- Assigned task -
In the entries that follow, find the line containing "0x03).wf = false := by decide"; from there, copy every line exactly through the line containing "0x04).wf = false := by decide".

::: Input records :::

-- ==== Sys2Proof/Tests/Slice0.lean ====
section
/-! SUPPORT. Tests. Every expected value is from the spec: the encodings of spec/30_encoding.md R83,
R91, R92 and R94, and the vectors of spec/95_test_vectors.md, whose numbers the comments give. Then
one witness for each statement that has hypotheses. -/

namespace Sys2Proof.Tests

open Sys2Proof.Machine

/-! ### What WellFormed refuses -/

theorem test_wf_refuses_busErr_of_a_selected_register : (Instr.busErr true 0x408 1).wf = false := by decide
theorem test_wf_refuses_busErr_of_an_aligned_pixel : (Instr.busErr false 0x3FC 0).wf = false := by decide
theorem test_wf_refuses_cmdIllegal_of_setReady : (Instr.cmdIllegal 0x01).wf = false := by decide
theorem test_wf_refuses_cmdIllegal_of_clearReady : (Instr.cmdIllegal 0x02).wf = false := by decide
theorem test_wf_refuses_cmdIllegal_of_connect : (Instr.cmdIllegal 0x03).wf = false := by decide
theorem test_wf_refuses_cmdIllegal_of_disconnect : (Instr.cmdIllegal 0x04).wf = false := by decide
theorem test_wf_refuses_cmdIllegal_of_effect : (Instr.cmdIllegal 0x05).wf = false := by decide
theorem test_wf_refuses_short_serial_frame : (Instr.tokFrameSerial [0, 1, 2]).wf = false := by decide
theorem test_wf_refuses_short_socket_frame : (Instr.tokFrameSocket [1, 2, 3]).wf = false := by decide
theorem test_wf_refuses_socket_frame_with_zero_byte :
    (Instr.tokFrameSocket (0 :: List.replicate 767 1)).wf = false := by decide +kernel

/-! ### Words written out from the encodings decode to what they stand for

W, then addr[11:0], then wdata[31:0]. -/

/-- What a transaction word decodes to. -/
def bus (w : BusWord) : Except DecodeError Instr := decode (.agent (.producer w))

theorem test_decode_busErr_misaligned :
    bus 0b0_010000000001_00000000000000000000000000000000 = .ok (.busErr false 0x401 0) := by rfl
theorem test_decode_busErr_unmapped :
    bus 0b1_111111111100_00010010001101000101011001111000 = .ok (.busErr true 0xFFC 0x12345678) := by rfl
theorem test_decode_wrpx :
    bus 0b1_000001000100_10101011111111110000000100000010 = .ok (.wrpx 17 255 1 2) := by rfl
theorem test_decode_rdpx : bus 0b0_001111111100_00000000000000000000000000000000 = .ok (.rdpx 255) := by rfl
theorem test_decode_setReady : bus 0b1_010000000000_00000001111111111111111111111111 = .ok .setReady := by rfl
theorem test_decode_clearReady : bus 0b1_010000000000_00000010000000000000000000000000 = .ok .clearReady := by rfl
theorem test_decode_connect : bus 0b1_010000000000_00000011000000000000000000000000 = .ok .connect := by rfl
theorem test_decode_disconnect : bus 0b1_010000000000_00000100000000000000000000000000 = .ok .disconnect := by rfl
theorem test_decode_effect :
    bus 0b1_010000000000_00000101010000100000000110000000 = .ok (.effect 0x42 true 0x80) := by rfl
theorem test_decode_effect_without_value :
    bus 0b1_010000000000_00000101010101000000000000000000 = .ok (.effect 0x54 false 0x00) := by rfl
theorem test_decode_cmdIllegal_low :
    bus 0b1_010000000000_00000000000000000000000000000000 = .ok (.cmdIllegal 0x00) := by rfl
theorem test_decode_cmdIllegal_high :
    bus 0b1_010000000000_11111111000000000000000000000000 = .ok (.cmdIllegal 0xFF) := by rfl
theorem test_decode_rdcmd : bus 0b0_010000000000_00000000000000000000000000000000 = .ok .rdcmd := by rfl
theorem test_decode_rdstatus : bus 0b0_010000000100_00000000000000000000000000000000 = .ok .rdstatus := by rfl
theorem test_decode_wrconfig_socket :
    bus 0b1_010000001000_00000000000000000000000000000001 = .ok (.wrconfig .socket) := by rfl
theorem test_decode_wrconfig_serial :
    bus 0b1_010000001000_11111111111111111111111111111110 = .ok (.wrconfig .serial) := by rfl
theorem test_decode_rdconfig : bus 0b0_010000001000_00000000000000000000000000000000 = .ok .rdconfig := by rfl
theorem test_decode_rdfault : bus 0b0_010000001100_00000000000000000000000000000000 = .ok .rdfault := by rfl
theorem test_decode_tokGoSerial : decode (.token .serial [0b01000111]) = .ok .tokGoSerial := by rfl
theorem test_decode_tokBright : decode (.token .serial [0b01000010, 0b10000000]) = .ok (.tokBright (some 128)) := by rfl
theorem test_decode_tokTest : decode (.token .serial [0b01010100]) = .ok (.tokTest none) := by rfl
theorem test_decode_tokBlank : decode (.token .serial [0b01011010]) = .ok .tokBlank := by rfl
theorem test_decode_tokKeepalive : decode (.token .socket [0b00000000, 0b01001011]) = .ok .tokKeepalive := by rfl
theorem test_decode_tokGoSocket : decode (.token .socket [0b00000000, 0b01000111]) = .ok .tokGoSocket := by rfl
theorem test_decode_tokQuit : decode (.token .socket [0b00000000, 0b01010001]) = .ok .tokQuit := by rfl
theorem test_decode_tokS : decode (.agent (.device 0b01010011)) = .ok .tokS := by rfl
theorem test_decode_tokA : decode (.agent (.device 0b01000001)) = .ok .tokA := by rfl
theorem test_decode_tokE : decode (.agent (.device 0b01000101)) = .ok .tokE := by rfl
theorem test_decode_tokD : decode (.agent (.device 0b01000100)) = .ok .tokD := by rfl
theorem test_decode_tokFrameSerial :
    decode (.token .serial (List.replicate 768 0)) = .ok (.tokFrameSerial (List.replicate 768 0)) := by decide +kernel
theorem test_decode_tokFrameSocket :
    decode (.token .socket (List.replicate 768 1)) = .ok (.tokFrameSocket (List.replicate 768 1)) := by decide +kernel
theorem test_decode_refuses_frame_of_767_bytes :
    decode (.token .serial (List.replicate 767 0)) = .error .notAToken := by decide +kernel
theorem test_decode_refuses_zero_byte_in_socket_frame :
    decode (.token .socket (0 :: List.replicate 767 1)) = .error .notAToken := by decide +kernel

/-! ### One step of each instruction -/

/-- The state of PHASE = p in variant v with q queued, CONN and FATAL as that phase has them. -/
def inPhase (p : Phase) (v : Variant) (q : List Byte) : State :=
  { State.reset with phase := p, variant := v, rxFifo := q, conn := p.isConnected, fatal := p.isFatal }

/-- The state after one step that takes the entry e; none where the step stops. -/
def after (s : State) (e : Event) : Option State :=
  match step (s.withEvent e) with
  | .next t => some t
  | .fault _ => none
  | .refused _ => none

/-- The answer of a producer transaction. -/
def answer (s : State) (w : Bool) (addr : Addr) (wdata : Data) : Option BusResponse :=
  (after s (busEvent w addr wdata)).bind (·.busResp)

/-- STATUS after one step. -/
def statusAfter (s : State) (e : Event) : Option Data := (after s e).map (·.statusWord)

/-- A memory in which every pixel is set and black. -/
def allSet : Memory := (List.range 256).map fun p => (4 * p + 3, 1)

-- V-BUS-10, V-BUS-11
theorem test_busErr_read : answer State.reset false 0x401 0 = some { err := true, rdata := 0 } := by rfl
theorem test_busErr_write_keeps_cmderr :
    (after { State.reset with cmdErr := .rejState } (busEvent true 0x402 0x12345678)).map (·.cmdErr) = some .rejState := by rfl
-- V-BUS-1, V-BUS-3
theorem test_wrpx : (after State.reset (busEvent true 0x044 0x00FF0000)).map (fun t => (t.fb.valid 17, t.fb.rgb 17)) =
    some (true, { r := 255, g := 0, b := 0 }) := by rfl
theorem test_wrpx_ignores_high_byte :
    (after State.reset (busEvent true 0x044 0xAB00FF00)).map (·.fb) = some [(69, 255), (71, 1)] := by rfl
-- V-BUS-5, V-BUS-4
theorem test_rdpx : answer { State.reset with fb := [(1020, 3), (1021, 2), (1022, 1), (1023, 1)] } false 0x3FC 0 =
    some { err := false, rdata := 0x01010203 } := by rfl
theorem test_rdpx_of_unset_pixel_goes_on :
    (after State.reset (busEvent false 0x3FC 0)).map (fun t => (t.fb, t.phase, t.cmdErr)) = some ([], .disc, .ok) := by rfl
-- V-BUS-22, V-FLAG-6
theorem test_setReady : statusAfter State.reset (busEvent true 0x400 0x01FFFFFF) = some 0x00000001 := by rfl
theorem test_setReady_dropped :
    statusAfter { inPhase .txFrame .serial [] with busySetPolicy := .drop } (busEvent true 0x400 0x01000000) =
      some 0x000002FA := by rfl
-- V-FLAG-3
theorem test_clearReady :
    statusAfter { inPhase .idle .serial [] with ready := true } (busEvent true 0x400 0x02000000) = some 0x000001D2 := by rfl
-- V-HS-1, V-F-13
theorem test_connect : statusAfter State.reset (busEvent true 0x400 0x03000000) = some 0x005300E8 := by rfl
theorem test_connect_after_fatal :
    statusAfter (inPhase .halt .serial []) (busEvent true 0x400 0x03000000) = some 0x020005C4 := by rfl
-- V-DC-2, V-DC-4
theorem test_disconnect : statusAfter (inPhase .idle .socket []) (busEvent true 0x400 0x04000000) = some 0x00000488 := by rfl
theorem test_disconnect_busy :
    statusAfter (inPhase .txG1 .serial []) (busEvent true 0x400 0x04000000) = some 0x0100027A := by rfl
-- V-EF-1, V-EF-14
theorem test_effect : statusAfter (inPhase .idle .serial []) (busEvent true 0x400 0x05420180) = some 0x0000037A := by rfl
theorem test_effect_in_socket :
    (after (inPhase .disc .socket []) (busEvent true 0x400 0x05420180)).map (·.cmdErr.code) = some 4 := by rfl
-- V-BUS-19
theorem test_cmdIllegal : statusAfter State.reset (busEvent true 0x400 0x00000000) = some 0x03000000 := by rfl
-- V-BUS-9
theorem test_rdcmd : answer State.reset false 0x400 0 = some { err := false, rdata := 0 } := by rfl
-- V-HS-3
theorem test_rdstatus : answer (inPhase .hsWaitA .serial []) false 0x404 0 = some { err := false, rdata := 0x004101A8 } := by rfl
-- V-BUS-16, V-BUS-18
theorem test_wrconfig :
    (after { State.reset with cmdErr := .rejIllegal } (busEvent true 0x408 0x00000001)).map (fun t => (t.variant, t.cmdErr)) =
      some (.socket, .ok) := by rfl
theorem test_wrconfig_in_idle :
    (after (inPhase .idle .serial []) (busEvent true 0x408 0x00000001)).map (fun t => (t.variant, t.cmdErr.code)) =
      some (.serial, 5) := by rfl
-- V-BUS-7, program 2
theorem test_rdconfig : answer (inPhase .disc .socket []) false 0x408 0 = some { err := false, rdata := 1 } := by rfl
-- Program 3
theorem test_rdfault :
    answer { inPhase .halt .serial [] with cause := .deviceError, faultByte := 0x45, faultPhase := .txWaitA } false 0x40C 0 =
      some { err := false, rdata := 0x000A4502 } := by rfl
-- V-HS-3, V-CYC-3
theorem test_tokGoSerial : statusAfter (inPhase .hsG1 .serial []) (.token .serial [0x47]) = some 0x004101A8 := by rfl
theorem test_tokGoSerial_of_a_cycle :
    (after (inPhase .txG1 .serial []) (.token .serial [0x47])).map (fun t => (t.statusWord, t.tx)) =
      some (0x004102AA, [0x47]) := by rfl
-- V-EF-2, V-EF-4
theorem test_tokBright_code :
    statusAfter { inPhase .efCmd .serial [] with efCode := 0x42, efHasVal := true, efVal := 0x80 } (.token .serial [0x42, 0x80]) =
      some 0x004103AA := by rfl
theorem test_tokBright_value :
    (after { inPhase .efVal .serial [] with efCode := 0x42, efHasVal := true, efVal := 0x80 } (.token .serial [0x42, 0x80])).map
      (fun t => (t.statusWord, t.tx)) = some (0x0041042A, [0x80]) := by rfl
-- V-EF-7
theorem test_tokTest :
    (after { inPhase .efCmd .serial [] with efCode := 0x54 } (.token .serial [0x54])).map (fun t => (t.statusWord, t.tx)) =
      some (0x004103AA, [0x54]) := by rfl
-- V-EF-8, V-F-5
theorem test_tokBlank_effect :
    (after { inPhase .efCmd .serial [] with efCode := 0x5A } (.token .serial [0x5A])).map (fun t => (t.statusWord, t.tx)) =
      some (0x000001D2, [0x5A]) := by rfl
theorem test_tokBlank_fatal :
    (after (inPhase .fltZ .serial []) (.token .serial [0x5A])).map (fun t => (t.statusWord, t.tx)) =
      some (0x000005C4, [0x5A]) := by rfl
-- V-CYC-5, the last of the 768 steps
theorem test_tokFrameSerial_last_byte :
    (after { inPhase .txFrame .serial [] with txcnt := 767 } (.token .serial (List.replicate 768 0))).map
      (fun t => (t.statusWord, t.tx)) = some (0x000001D2, [0x00]) := by decide +kernel
-- V-HS-6
theorem test_tokKeepalive_last_byte :
    (after (inPhase .hsK1 .socket []) (.token .socket [0x00, 0x4B])).map (fun t => (t.statusWord, t.tx)) =
      some (0x005300E8, [0x4B]) := by rfl
-- R185, R191: the first byte of a socket Go
theorem test_tokGoSocket_first_byte :
    (after (inPhase .txG0 .socket []) (.token .socket [0x00, 0x47])).map (fun t => (t.phase, t.tx)) = some (.txG1, [0x00]) := by rfl
-- V-DC-2, V-F-10
theorem test_tokQuit : (after (inPhase .dcQ1 .socket []) (.token .socket [0x00, 0x51])).map (fun t => (t.statusWord, t.tx)) =
    some (0x00000000, [0x51]) := by rfl
theorem test_tokQuit_fatal :
    (after (inPhase .fltQ1 .socket []) (.token .socket [0x00, 0x51])).map (fun t => (t.statusWord, t.tx)) =
      some (0x000005C4, [0x51]) := by rfl
-- V-CYC-6, the last of the 768 steps
theorem test_tokFrameSocket_last_byte :
    (after { inPhase .txFrame .socket [] with txcnt := 767, snap := Vector.replicate 768 1 }
      (.token .socket (List.replicate 768 1))).map (fun t => (t.statusWord, t.tx)) = some (0x0044032A, [0x01]) := by decide +kernel
-- R210: queued in a WAIT phase; V-HS-9: discarded in DISC
theorem test_tokS : (after (inPhase .hsWaitS .serial []) (.agent (.device 0x53))).map (·.rxFifo) = some [0x53] := by rfl
theorem test_tokS_discarded : (after State.reset (.agent (.device 0x53))).map (·.rxFifo) = some [] := by rfl
-- V-F-10, the 17th byte
theorem test_tokA_overflow :
    (after (inPhase .idle .socket (List.replicate 16 0x41)) (.agent (.device 0x41))).map
      (fun t => (t.faultWord, t.phase, t.rxFifo)) = some (0x00070005, .fltQ0, []) := by rfl
theorem test_tokE : (after (inPhase .idle .serial [0x41]) (.agent (.device 0x45))).map (·.rxFifo) = some [0x41, 0x45] := by rfl
theorem test_tokD : (after (inPhase .efWaitD .serial []) (.agent (.device 0x44))).map (·.rxFifo) = some [0x44] := by rfl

:::

- Task output -
theorem test_wf_refuses_cmdIllegal_of_connect : (Instr.cmdIllegal 0x03).wf = false := by decide
theorem test_wf_refuses_cmdIllegal_of_disconnect : (Instr.cmdIllegal 0x04).wf = false := by decide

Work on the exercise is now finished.